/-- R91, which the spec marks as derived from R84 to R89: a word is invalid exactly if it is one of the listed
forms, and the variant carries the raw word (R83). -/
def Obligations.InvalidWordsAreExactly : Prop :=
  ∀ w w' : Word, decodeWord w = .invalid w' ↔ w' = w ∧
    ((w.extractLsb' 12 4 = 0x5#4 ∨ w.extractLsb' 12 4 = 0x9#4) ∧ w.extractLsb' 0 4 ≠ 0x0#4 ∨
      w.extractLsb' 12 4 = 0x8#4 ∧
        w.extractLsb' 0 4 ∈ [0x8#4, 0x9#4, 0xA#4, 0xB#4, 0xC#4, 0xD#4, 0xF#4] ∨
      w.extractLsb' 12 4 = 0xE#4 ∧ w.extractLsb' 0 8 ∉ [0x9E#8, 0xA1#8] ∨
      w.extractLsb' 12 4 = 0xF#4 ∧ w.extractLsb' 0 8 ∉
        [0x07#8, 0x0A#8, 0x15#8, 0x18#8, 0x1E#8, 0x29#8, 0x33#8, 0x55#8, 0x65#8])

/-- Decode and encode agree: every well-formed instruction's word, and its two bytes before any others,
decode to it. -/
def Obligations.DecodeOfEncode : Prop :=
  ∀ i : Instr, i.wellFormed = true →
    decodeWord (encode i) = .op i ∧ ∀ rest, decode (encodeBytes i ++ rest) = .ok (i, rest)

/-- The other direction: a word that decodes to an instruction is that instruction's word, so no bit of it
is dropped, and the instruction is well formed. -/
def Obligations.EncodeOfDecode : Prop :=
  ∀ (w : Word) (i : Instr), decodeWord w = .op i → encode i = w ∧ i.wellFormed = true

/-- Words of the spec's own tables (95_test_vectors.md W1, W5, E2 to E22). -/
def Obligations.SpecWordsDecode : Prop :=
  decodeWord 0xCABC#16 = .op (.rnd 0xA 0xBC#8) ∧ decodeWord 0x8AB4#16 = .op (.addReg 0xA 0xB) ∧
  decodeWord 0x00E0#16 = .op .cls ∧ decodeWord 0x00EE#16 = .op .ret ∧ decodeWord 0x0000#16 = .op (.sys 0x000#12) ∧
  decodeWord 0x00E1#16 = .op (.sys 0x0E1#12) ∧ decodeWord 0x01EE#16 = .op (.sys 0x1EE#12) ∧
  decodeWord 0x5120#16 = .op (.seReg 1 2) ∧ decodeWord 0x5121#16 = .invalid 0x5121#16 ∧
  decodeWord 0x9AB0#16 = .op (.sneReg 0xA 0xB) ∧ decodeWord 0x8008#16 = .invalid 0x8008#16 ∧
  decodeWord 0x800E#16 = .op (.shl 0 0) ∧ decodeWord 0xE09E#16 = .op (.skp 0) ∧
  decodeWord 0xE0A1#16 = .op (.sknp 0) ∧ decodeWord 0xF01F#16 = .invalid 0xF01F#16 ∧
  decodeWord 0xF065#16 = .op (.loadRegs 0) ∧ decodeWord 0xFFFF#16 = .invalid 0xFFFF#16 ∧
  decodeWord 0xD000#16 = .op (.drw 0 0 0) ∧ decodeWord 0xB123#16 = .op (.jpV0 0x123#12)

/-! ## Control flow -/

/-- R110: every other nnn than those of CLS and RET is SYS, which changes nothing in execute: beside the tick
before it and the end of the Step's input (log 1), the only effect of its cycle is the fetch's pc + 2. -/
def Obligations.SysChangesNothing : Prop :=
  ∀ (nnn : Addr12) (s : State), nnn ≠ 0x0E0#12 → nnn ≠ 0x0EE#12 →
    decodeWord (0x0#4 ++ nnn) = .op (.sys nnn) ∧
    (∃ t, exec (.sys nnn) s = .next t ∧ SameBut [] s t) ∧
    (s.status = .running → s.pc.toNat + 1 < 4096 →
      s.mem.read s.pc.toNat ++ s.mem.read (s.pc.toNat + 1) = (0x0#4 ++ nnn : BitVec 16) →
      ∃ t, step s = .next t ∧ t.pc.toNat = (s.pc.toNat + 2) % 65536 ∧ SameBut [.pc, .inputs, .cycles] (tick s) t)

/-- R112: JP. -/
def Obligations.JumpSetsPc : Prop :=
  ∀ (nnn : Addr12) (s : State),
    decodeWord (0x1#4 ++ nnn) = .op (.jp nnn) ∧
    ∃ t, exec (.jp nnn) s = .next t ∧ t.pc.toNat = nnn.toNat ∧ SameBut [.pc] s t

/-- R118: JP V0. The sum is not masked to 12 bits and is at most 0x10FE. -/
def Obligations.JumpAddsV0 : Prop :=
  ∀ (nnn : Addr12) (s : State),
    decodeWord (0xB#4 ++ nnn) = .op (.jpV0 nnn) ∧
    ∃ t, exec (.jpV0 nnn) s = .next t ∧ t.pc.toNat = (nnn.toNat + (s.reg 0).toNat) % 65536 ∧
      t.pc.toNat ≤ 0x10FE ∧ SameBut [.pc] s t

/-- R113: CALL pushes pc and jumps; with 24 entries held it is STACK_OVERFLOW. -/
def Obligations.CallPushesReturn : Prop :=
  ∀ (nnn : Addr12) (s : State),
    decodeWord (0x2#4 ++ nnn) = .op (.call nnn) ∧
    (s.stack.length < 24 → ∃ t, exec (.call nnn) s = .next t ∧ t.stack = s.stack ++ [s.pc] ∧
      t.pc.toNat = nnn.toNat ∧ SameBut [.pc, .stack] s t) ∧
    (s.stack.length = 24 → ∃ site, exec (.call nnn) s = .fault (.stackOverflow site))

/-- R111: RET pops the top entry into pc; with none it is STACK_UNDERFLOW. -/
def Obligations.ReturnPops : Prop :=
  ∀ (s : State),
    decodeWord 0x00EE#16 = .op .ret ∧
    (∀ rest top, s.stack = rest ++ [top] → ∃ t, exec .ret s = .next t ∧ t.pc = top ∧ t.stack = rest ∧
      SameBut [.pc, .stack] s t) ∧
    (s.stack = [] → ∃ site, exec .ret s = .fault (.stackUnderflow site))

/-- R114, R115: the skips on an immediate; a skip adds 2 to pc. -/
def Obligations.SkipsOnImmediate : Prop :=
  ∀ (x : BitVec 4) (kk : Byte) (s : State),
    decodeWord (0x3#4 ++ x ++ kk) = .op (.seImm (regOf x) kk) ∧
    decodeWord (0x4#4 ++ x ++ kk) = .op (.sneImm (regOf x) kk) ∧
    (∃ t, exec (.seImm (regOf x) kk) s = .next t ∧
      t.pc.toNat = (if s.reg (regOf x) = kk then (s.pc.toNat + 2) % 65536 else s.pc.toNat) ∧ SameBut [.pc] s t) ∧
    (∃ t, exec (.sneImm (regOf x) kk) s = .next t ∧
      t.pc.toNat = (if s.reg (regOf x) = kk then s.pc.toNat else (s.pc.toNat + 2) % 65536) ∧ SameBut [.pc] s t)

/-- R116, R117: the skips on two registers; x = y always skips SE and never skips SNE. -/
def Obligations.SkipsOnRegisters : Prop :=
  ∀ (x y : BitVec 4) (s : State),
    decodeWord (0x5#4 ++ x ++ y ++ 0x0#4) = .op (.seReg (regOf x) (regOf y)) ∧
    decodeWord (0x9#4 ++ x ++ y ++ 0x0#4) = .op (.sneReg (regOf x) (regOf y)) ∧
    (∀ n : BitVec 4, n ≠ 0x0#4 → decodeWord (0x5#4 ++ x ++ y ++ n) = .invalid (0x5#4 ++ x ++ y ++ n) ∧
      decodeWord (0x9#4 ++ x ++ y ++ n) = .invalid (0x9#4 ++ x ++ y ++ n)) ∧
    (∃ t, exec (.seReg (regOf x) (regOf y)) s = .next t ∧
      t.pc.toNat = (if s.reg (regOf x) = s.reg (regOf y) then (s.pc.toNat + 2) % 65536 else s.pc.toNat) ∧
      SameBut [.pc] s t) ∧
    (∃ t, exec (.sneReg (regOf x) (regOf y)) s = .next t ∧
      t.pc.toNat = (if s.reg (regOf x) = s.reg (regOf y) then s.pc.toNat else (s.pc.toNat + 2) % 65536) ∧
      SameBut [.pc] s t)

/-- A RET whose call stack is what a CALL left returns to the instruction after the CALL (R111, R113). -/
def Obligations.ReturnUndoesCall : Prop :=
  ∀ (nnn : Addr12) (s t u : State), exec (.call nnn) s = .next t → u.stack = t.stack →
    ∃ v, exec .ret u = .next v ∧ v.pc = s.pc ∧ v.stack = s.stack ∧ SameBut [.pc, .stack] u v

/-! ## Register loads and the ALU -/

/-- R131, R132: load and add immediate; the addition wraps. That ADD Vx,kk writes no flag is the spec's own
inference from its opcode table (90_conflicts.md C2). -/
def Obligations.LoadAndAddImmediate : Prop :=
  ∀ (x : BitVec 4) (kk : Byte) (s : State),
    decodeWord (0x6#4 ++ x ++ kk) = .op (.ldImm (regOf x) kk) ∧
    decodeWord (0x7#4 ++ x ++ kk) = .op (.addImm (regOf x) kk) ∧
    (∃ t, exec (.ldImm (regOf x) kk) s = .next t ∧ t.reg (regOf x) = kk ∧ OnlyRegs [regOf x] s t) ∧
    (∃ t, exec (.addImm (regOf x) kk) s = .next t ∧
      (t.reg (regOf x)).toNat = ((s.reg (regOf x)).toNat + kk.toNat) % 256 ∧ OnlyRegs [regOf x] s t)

- Instructions to follow -
Retype every line up to and including the one that contains "no bit of it", beginning at the first line of the records, with no edits.

- Result -
/-- R91, which the spec marks as derived from R84 to R89: a word is invalid exactly if it is one of the listed
forms, and the variant carries the raw word (R83). -/
def Obligations.InvalidWordsAreExactly : Prop :=
  ∀ w w' : Word, decodeWord w = .invalid w' ↔ w' = w ∧
    ((w.extractLsb' 12 4 = 0x5#4 ∨ w.extractLsb' 12 4 = 0x9#4) ∧ w.extractLsb' 0 4 ≠ 0x0#4 ∨
      w.extractLsb' 12 4 = 0x8#4 ∧
        w.extractLsb' 0 4 ∈ [0x8#4, 0x9#4, 0xA#4, 0xB#4, 0xC#4, 0xD#4, 0xF#4] ∨
      w.extractLsb' 12 4 = 0xE#4 ∧ w.extractLsb' 0 8 ∉ [0x9E#8, 0xA1#8] ∨
      w.extractLsb' 12 4 = 0xF#4 ∧ w.extractLsb' 0 8 ∉
        [0x07#8, 0x0A#8, 0x15#8, 0x18#8, 0x1E#8, 0x29#8, 0x33#8, 0x55#8, 0x65#8])

/-- Decode and encode agree: every well-formed instruction's word, and its two bytes before any others,
decode to it. -/
def Obligations.DecodeOfEncode : Prop :=
  ∀ i : Instr, i.wellFormed = true →
    decodeWord (encode i) = .op i ∧ ∀ rest, decode (encodeBytes i ++ rest) = .ok (i, rest)

/-- The other direction: a word that decodes to an instruction is that instruction's word, so no bit of it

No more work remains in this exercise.